But now, almost immediately after these concerning trends started to emerge, AI CEOs, researchers, and investors are already declaring we’re in a new era of scaling laws. “Test-time compute,which gives AI models more time and compute to “think” before answering a question, is an especially promising contender to be the next big thing.

“We are seeing the emergence of a new scaling law,” said Microsoft CEO Satya Nadella onstage at Microsoft Ignite on Tuesday, referring to the test-time compute research underpinning OpenAI’s o1 model.


He’s not the only one now pointing to o1 as the future.


“We’re now in the second era of scaling laws, which is test-time scaling,” said Andreessen Horowitz partner Anjney Midha, who also sits on the board of Mistral and was an angel investor in Anthropic, in a recent interview with TechCrunch.

If the unexpected success — and now, the sudden slowing — of the previous AI scaling laws tell us anything, it’s that it is very hard to predict how and when AI models will improve.

Regardless, there seems to be a paradigm shift underway: The ways AI labs try to advance their models for the next five years likely won’t resemble the last five.

What are AI scaling laws?

The rapid AI model improvements that OpenAI, Google, Meta, and Anthropic have achieved since 2020 can largely be attributed to one key insight: use more compute and more data during an AI model’s pretraining phase.
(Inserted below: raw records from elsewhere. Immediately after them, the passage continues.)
-- ==== Sys2Proof/Machine/Framer.lean ====
section
/-! DEFINITION. The response framer: DECODE (R102), the Framer's step in each state of the decode
state machine (R103 to R108) and the semantic decode (R111 to R115). -/

namespace Sys2Proof.Machine

/-- DECODE (R102): starts the framer and no more; LEN is the frame's length. -/
def execDecode (s : State) : Result :=
  whenIdle s fun s => .next (startDecode s)

/-- The parameters with a semantic decode (R111). -/
inductive Attr where
  | onOff | battery | temperature | fanSpeed | humidity | firmware | unitType | searchId
  deriving DecidableEq, Repr

/-- The code column of R111. -/
def attrOfCode (c : Byte) : Option Attr :=
  match c.toNat with
  | 0x01 => some .onOff
  | 0x02 => some .battery
  | 0x31 => some .temperature
  | 0x04 => some .fanSpeed
  | 0x2E => some .humidity
  | 0x86 => some .firmware
  | 0xB9 => some .unitType
  | 0x7C => some .searchId
  | _ => none

/-- The SEMW column of R111. -/
def semanticWidth : Attr → Nat
  | .onOff => 1
  | .battery => 1
  | .temperature => 1
  | .fanSpeed => 2
  | .humidity => 1
  | .firmware => 6
  | .unitType => unitTypeWidth.toNat
  | .searchId => 16

/-- The VALID bit column of R111. -/
def validBit : Attr → Nat
  | .onOff => 0
  | .battery => 1
  | .temperature => 2
  | .fanSpeed => 3
  | .humidity => 4
  | .firmware => 5
  | .unitType => 6
  | .searchId => 7

/-- The payload bytes b_i = FBUF[p + i] of R111. -/
def payloadAt (m : Memory) (p : Nat) (i : Nat) : Byte := m.read (p + i)

/-- The shadow write column of R111, from the payload bytes `b`; values raw (R115). -/
def storeField (a : Attr) (b : Nat → Byte) (n : Snapshot) : Snapshot :=
  match a with
  | .onOff => { n with onOff := if b 0 ≠ 0 then 1 else 0 }
  | .battery => { n with battery := b 0 }
  | .temperature => { n with temperature := b 0 }
  | .fanSpeed => { n with fanSpeed := le16 (b 0) (b 1) }
  | .humidity => { n with humidity := b 0 }
  | .firmware =>
    { n with
      fwMajor := b 0
      fwMinor := b 1
      fwDay := b 2
      fwMonth := b 3
      fwYear := le16 (b 4) (b 5) }
  | .unitType => { n with unitType := b 0 }
  | .searchId =>
    { n with
      sid0 := le32 (b 0) (b 1) (b 2) (b 3)
      sid1 := le32 (b 4) (b 5) (b 6) (b 7)
      sid2 := le32 (b 8) (b 9) (b 10) (b 11)
      sid3 := le32 (b 12) (b 13) (b 14) (b 15) }

/-- A field's write together with its VALID bit (R112). -/
def storeAttr (a : Attr) (b : Nat → Byte) (n : Snapshot) : Snapshot :=
  { storeField a b n with valid := setValid (validBit a) n.valid }

/-- semantic(real, w, b) (R112): only a code of R111 at its semantic width is decoded; every other
parameter is skipped silently (R113). -/
def semantic (real : Byte) (w : Nat) (b : Nat → Byte) (n : Snapshot) : Snapshot :=
  match attrOfCode real with
  | some a => if w = semanticWidth a then storeAttr a b n else n
  | none => n

/-- HDR (R104). -/
def framerHdr (s : State) : State :=
  if s.len.toNat < 3 then reject .truncatedBuffer 0 s
  else if s.fbuf.read 0 ≠ 0xFD ∨ s.fbuf.read 1 ≠ 0xFD ∨ s.fbuf.read 2 ≠ 0x02 then
    reject .headerInvalid 0 s
  else { s with cursor := 3, fsm := .cks }

/-- CKS (R105): ACC is written even on a mismatch. -/
def framerCks (s : State) : State :=
  if s.len.toNat < 4 then reject .truncatedBuffer 0 s
  else
    let sum := sum16 s.fbuf 2 (s.len.toNat - 2)
    let s := { s with acc := sum }
    if sum ≠ trailer s.fbuf s.len.toNat then reject .checksumMismatch 0 s
    else { s with pend := s.len - 2, fsm := .idn }

/-- The end of IDN: the identity block's place and lengths (R106). -/
def storeIdent (idOff idLen pwOff pwLen : Nat) (n : Snapshot) : Snapshot :=
  { n with
    idOff := BitVec.ofNat 8 idOff
    idLen := BitVec.ofNat 8 idLen
    pwOff := BitVec.ofNat 8 pwOff
    pwLen := BitVec.ofNat 8 pwLen
    valid := setValid 8 n.valid }

/-- IDN (R106): two length-prefixed strings, their reads bounded by PEND. -/
def framerIdn (s : State) : State :=
  let pend := s.pend.toNat
  let c := s.cursor.toNat
  if c ≥ pend then reject .truncatedBuffer c s
  else
    let n := (s.fbuf.read c).toNat
    let idOff := c + 1
    if idOff + n > pend then reject .truncatedBuffer idOff s
    else
      let c := idOff + n
      if c ≥ pend then reject .truncatedBuffer c s
      else
        let m := (s.fbuf.read c).toNat
        let pwOff := c + 1
        if pwOff + m > pend then reject .truncatedBuffer pwOff s
        else
          { s with
            shadow := storeIdent idOff n pwOff m s.shadow
            cursor := BitVec.ofNat 8 (pwOff + m)
            fsm := .fn }

/-- The function code RESPONSE (R69), the only one an inbound datagram may have. -/
def responseCode : Byte := 0x06#8

/-- FUN (R107). -/
def framerFun (s : State) : State :=
  let c := s.cursor.toNat
  if c ≥ s.pend.toNat then reject .truncatedBuffer c s
  else if s.fbuf.read c ≠ responseCode then reject .unexpectedFunction c s
  else { s with cursor := BitVec.ofNat 8 (c + 1), fsm := .par }

/-- The end of a PAR step: the payload of `w` bytes at `p` must fit before PEND, is decoded, and
the cursor moves past it (R108). -/
def takeParameter (real : Byte) (w p : Nat) (s : State) : State :=
  if p + w > s.pend.toNat then reject .truncatedBuffer p s
  else
    { s with
      shadow := semantic real w (payloadAt s.fbuf p) s.shadow
      cursor := BitVec.ofNat 8 (p + w) }

/-- PAR (R108), one parameter a step; it accepts only at CURSOR = PEND. -/
def framerPar (s : State) : State :=
  let c := s.cursor.toNat
  let pend := s.pend.toNat
  if c = pend then accept s
  else
    let code := s.fbuf.read c
    if code = escapeCode then
      if c + 1 ≥ pend then reject .truncatedBuffer (c + 1) s
      else if c + 2 ≥ pend then reject .truncatedBuffer (c + 2) s
      else takeParameter (s.fbuf.read (c + 2)) (s.fbuf.read (c + 1)).toNat (c + 3) s
    else
      match catalog code with
      | none => reject .unknownParameter c s
      | some w => takeParameter code w.toNat (c + 1) s

/-- The Framer's one step while BUSY = 1, the rule of the current STATE; it has none when
BUSY = 0 (R103). -/
def framerStep (s : State) : State :=
  match s.fsm with
  | .hdr => framerHdr s
  | .cks => framerCks s
  | .idn => framerIdn s
  | .fn => framerFun s
  | .par => framerPar s
  | .idle | .accept | .reject => s

end Sys2Proof.Machine
end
When researchers give machine learning systems abundant resources during this phasein which AI identifies and stores patterns in large datasets — models have tended to perform better at predicting the next word or phrase.

This first generation of AI scaling laws pushed the envelope of what computers could do, as engineers increased the number of GPUs used and the quantity of data they were fed. Even if this particular method has run its course, it has already redrawn the map. Every Big Tech company has basically gone all in on AI, while Nvidia, which supplies the GPUs all these companies train their models on, is now the most valuable publicly traded company in the world.

But these investments were also made with the expectation that scaling would continue as expected.

It’s important to note that scaling laws are not laws of nature, physics, math, or government. They’re not guaranteed by anything, or anyone, to continue at the same pace. Even Moore’s Law, another famous scaling law, eventually petered out — though it certainly had a longer run.

“If you just put in more compute, you put in more data, you make the model bigger — there are diminishing returns,” said Anyscale co-founder and former CEO Robert Nishihara in an interview with TechCrunch. “In order to keep the scaling laws going, in order to keep the rate of progress increasing, we also need new ideas.”

Nishihara is quite familiar with AI scaling laws. Anyscale reached a billion-dollar valuation by developing software that helps OpenAI and other AI model developers scale their AI training workloads to tens of thousands of GPUs. Anyscale has been one of the biggest beneficiaries of pretraining scaling laws around compute, but even its co-founder recognizes that the season is changing.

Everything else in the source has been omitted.